### Source data

theorem leftLocked_sound {why : Int} (h : s.evq.Sound) : (leftLocked why s).evq.Sound :=
  eitherOrder_sound (fun _ ht => raise_sound ht) (fun _ ht => chainReset_sound ht) h

theorem loseFrames_sound {why : Int} {since : Time} (h : s.evq.Sound) : (loseFrames why since s).evq.Sound := by
  unfold loseFrames
  dsimp only
  split
  · exact leftLocked_sound h
  · exact h

theorem lineSilence_sound (h : s.evq.Sound) : (lineSilence s).evq.Sound := by
  unfold lineSilence
  split
  · exact loseFrames_sound h
  · exact h

theorem countError_sound {k : ErrorKind} (h : s.evq.Sound) : (countError k s).evq.Sound := raiseIf_sound h

theorem afterFrame_sound {expected : Option (Fin 6)} (h : s.evq.Sound) : (afterFrame expected s).evq.Sound := by
  unfold afterFrame
  split
  · exact handOver_sound h
  · exact h

theorem judgeBadAlign_sound (h : s.evq.Sound) : (judgeBadAlign s).evq.Sound := by
  have counted := countError_sound (k := .alignment) h
  unfold judgeBadAlign
  generalize countError .alignment s = t at counted ⊢
  dsimp only
  split
  · exact loseFrames_sound counted
  · exact afterFrame_sound counted

theorem judgeOutOfSequence_sound {index : Nat} (h : s.evq.Sound) : (judgeOutOfSequence index s).evq.Sound := by
  have counted := countError_sound (k := .sequence) h
  unfold judgeOutOfSequence
  generalize countError .sequence s = t at counted ⊢
  dsimp only
  split
  · exact leftLocked_sound counted
  · exact counted

theorem takeFlags_sound {i : Fin 6} {station remote : Bool} (h : s.evq.Sound) : (takeFlags i station remote s).evq.Sound := by
  unfold takeFlags
  exact raiseIf_sound (raiseIf_sound (raiseIf_sound h))

theorem endBlind_sound (h : s.evq.Sound) : (endBlind s).evq.Sound := by
  unfold endBlind
  split
  · exact raise_sound h
  · exact h

theorem qualify_sound {i : Fin 6} (h : s.evq.Sound) : (qualify i s).evq.Sound := by
  unfold qualify enterLocked
  dsimp only
  repeat' split
  · exact h
  · exact endBlind_sound (raise_sound h)
  · exact h

theorem collect_sound {expected : Option (Fin 6)} {taken : Bool} {i : Fin 6} {slots : Vector Word 28} (h : s.evq.Sound) :
    (collect expected taken i slots s).evq.Sound := by
  unfold collect
  split
  · exact afterFrame_sound h
  · exact qualify_sound h

theorem countCheck_sound {good : Bool} (h : s.evq.Sound) : (countCheck good s).evq.Sound := by
  unfold countCheck
  split
  · exact h
  · exact countError_sound h

theorem judgeInSequence_sound {i : Fin 6} {f : LoopFrame} (h : s.evq.Sound) : (judgeInSequence i f s).evq.Sound := by
  unfold judgeInSequence
  exact collect_sound (takeFlags_sound (countCheck_sound h))

theorem judgeFrame_sound {f : LoopFrame} (h : s.evq.Sound) : (judgeFrame f s).evq.Sound := by
  unfold judgeFrame judgeFramed
  dsimp only
  repeat' split
  · exact loseFrames_sound h
  · exact judgeBadAlign_sound h
  · exact judgeOutOfSequence_sound h
  · exact judgeInSequence_sound h
  · exact h

theorem blindExpiry_sound (h : s.evq.Sound) : (blindExpiry s).evq.Sound := by
  have blind {t : State} (ht : t.evq.Sound) : (outBlind t).evq.Sound := by
    unfold outBlind
    split <;> exact ht
  unfold blindExpiry
  split
  · exact h
  · exact eitherOrder_sound (fun _ ht => raise_sound ht) (fun _ ht => takeCause_sound ht) (blind h)

end loop

section port

variable {s : State}

theorem storeIf_sound {α : Type} {r : Option α} {put : α → State} (h : s.evq.Sound)
    (hput : ∀ a, r = some a → (put a).evq.Sound) : (storeIf r put s).2.evq.Sound :=
  storeIf_holds (P := fun t => t.evq.Sound) h hput

/-- CLASS judges the line again at once (R157, R160), and no other table is EVQ's. -/
theorem store_sound {ref : TableRef} {b : List Byte} (h : s.evq.Sound) : (ref.store b s).2.evq.Sound := by
  cases ref with
  | cls i => exact storeIf_sound h fun e _ => Evq.judge_sound h.1
  | curve i =>
    show (storeCurve i b s).2.evq.Sound
    unfold storeCurve
    split
    · exact h
    · exact storeIf_sound h fun _ _ => h
  | heatCurve =>
    show (storeHeatCurve b s).2.evq.Sound
    unfold storeHeatCurve
    split
    · exact h
    · exact storeIf_sound h fun _ _ => h
  | capture =>
    show (storeCapture b s).2.evq.Sound
    unfold storeCapture
    repeat' split
    · exact h
    · exact h
    · exact storeIf_sound h fun _ _ => h
  | failsafe =>
    unfold TableRef.store
    generalize readFailsafe b = read
    exact storeIf_sound h fun _ _ => h
  | _ =>
    unfold TableRef.store
    exact storeIf_sound h fun _ _ => h.of_eq rfl

theorem tableWrite_sound {p : List Byte} (h : s.evq.Sound) : (tableWrite p s).2.evq.Sound := by
  unfold tableWrite writeTable
  dsimp only
  repeat' split
  case isFalse.isFalse => exact store_sound h
  all_goals exact h

/-- A handler keeps the queue sound. -/
abbrev HandlerSound (handler : Handler) : Prop := HandlerKeeps (fun t => t.evq.Sound) handler

theorem HandlerSound.of_frame {ps : List Part} {handler : Handler} (f : HandlerFrame ps handler) (hps : .evq ∉ ps) :
    HandlerSound handler := fun p s h => by
  have same : (handler p s).2.evq = s.evq := (f p s).same .evq hps
  exact h.of_eq same

theorem handlers_sound : ∀ handler ∈ handlers, HandlerSound handler := by
  simp only [handlers, List.cons_append, List.nil_append, List.forall_mem_cons, List.not_mem_nil, false_imp_iff, implies_true,
    and_true]
  refine ⟨.of_frame ident_frame (by decide), fun _ _ => status_sound, fun _ _ => setMode_sound,
    .of_frame restart_frame (by decide), fun _ _ => tableWrite_sound, .of_frame tableRead_frame (by decide),
    .of_frame stage_frame (by decide), fun _ _ => publishBank_sound, .of_frame readBank_frame (by decide),
    fun _ _ => resume_sound, fun _ _ => wellCmd_sound, .of_frame readWells_frame (by decide),
    fun _ _ => turbineCmd_sound, .of_frame readTurbine_frame (by decide), .of_frame outputCmd_frame (by decide),
    .of_frame readOutputs_frame (by decide), .of_frame force_frame (by decide), .of_frame unforce_frame (by decide),
    .of_frame trim_frame (by decide), .of_frame readChannels_frame (by decide), fun _ _ => setLab_sound,
    fun _ _ => ackAlarm_sound, .of_frame readScale_frame (by decide), .of_frame readHeat_frame (by decide),
    fun _ _ => clearEnergy_sound, .of_frame readLoop_frame (by decide), fun _ _ => fetchEvents_sound,
    fun _ _ => captureCmd_sound, .of_frame readCapture_frame (by decide), fun _ _ => timeSet_sound,
    fun _ _ => timeSync_sound⟩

######

*Problem to work on*
What lines of the data include the word "slots"? Copy each of them.

*Solution*
theorem collect_sound {expected : Option (Fin 6)} {taken : Bool} {i : Fin 6} {slots : Vector Word 28} (h : s.evq.Sound) :
    (collect expected taken i slots s).evq.Sound := by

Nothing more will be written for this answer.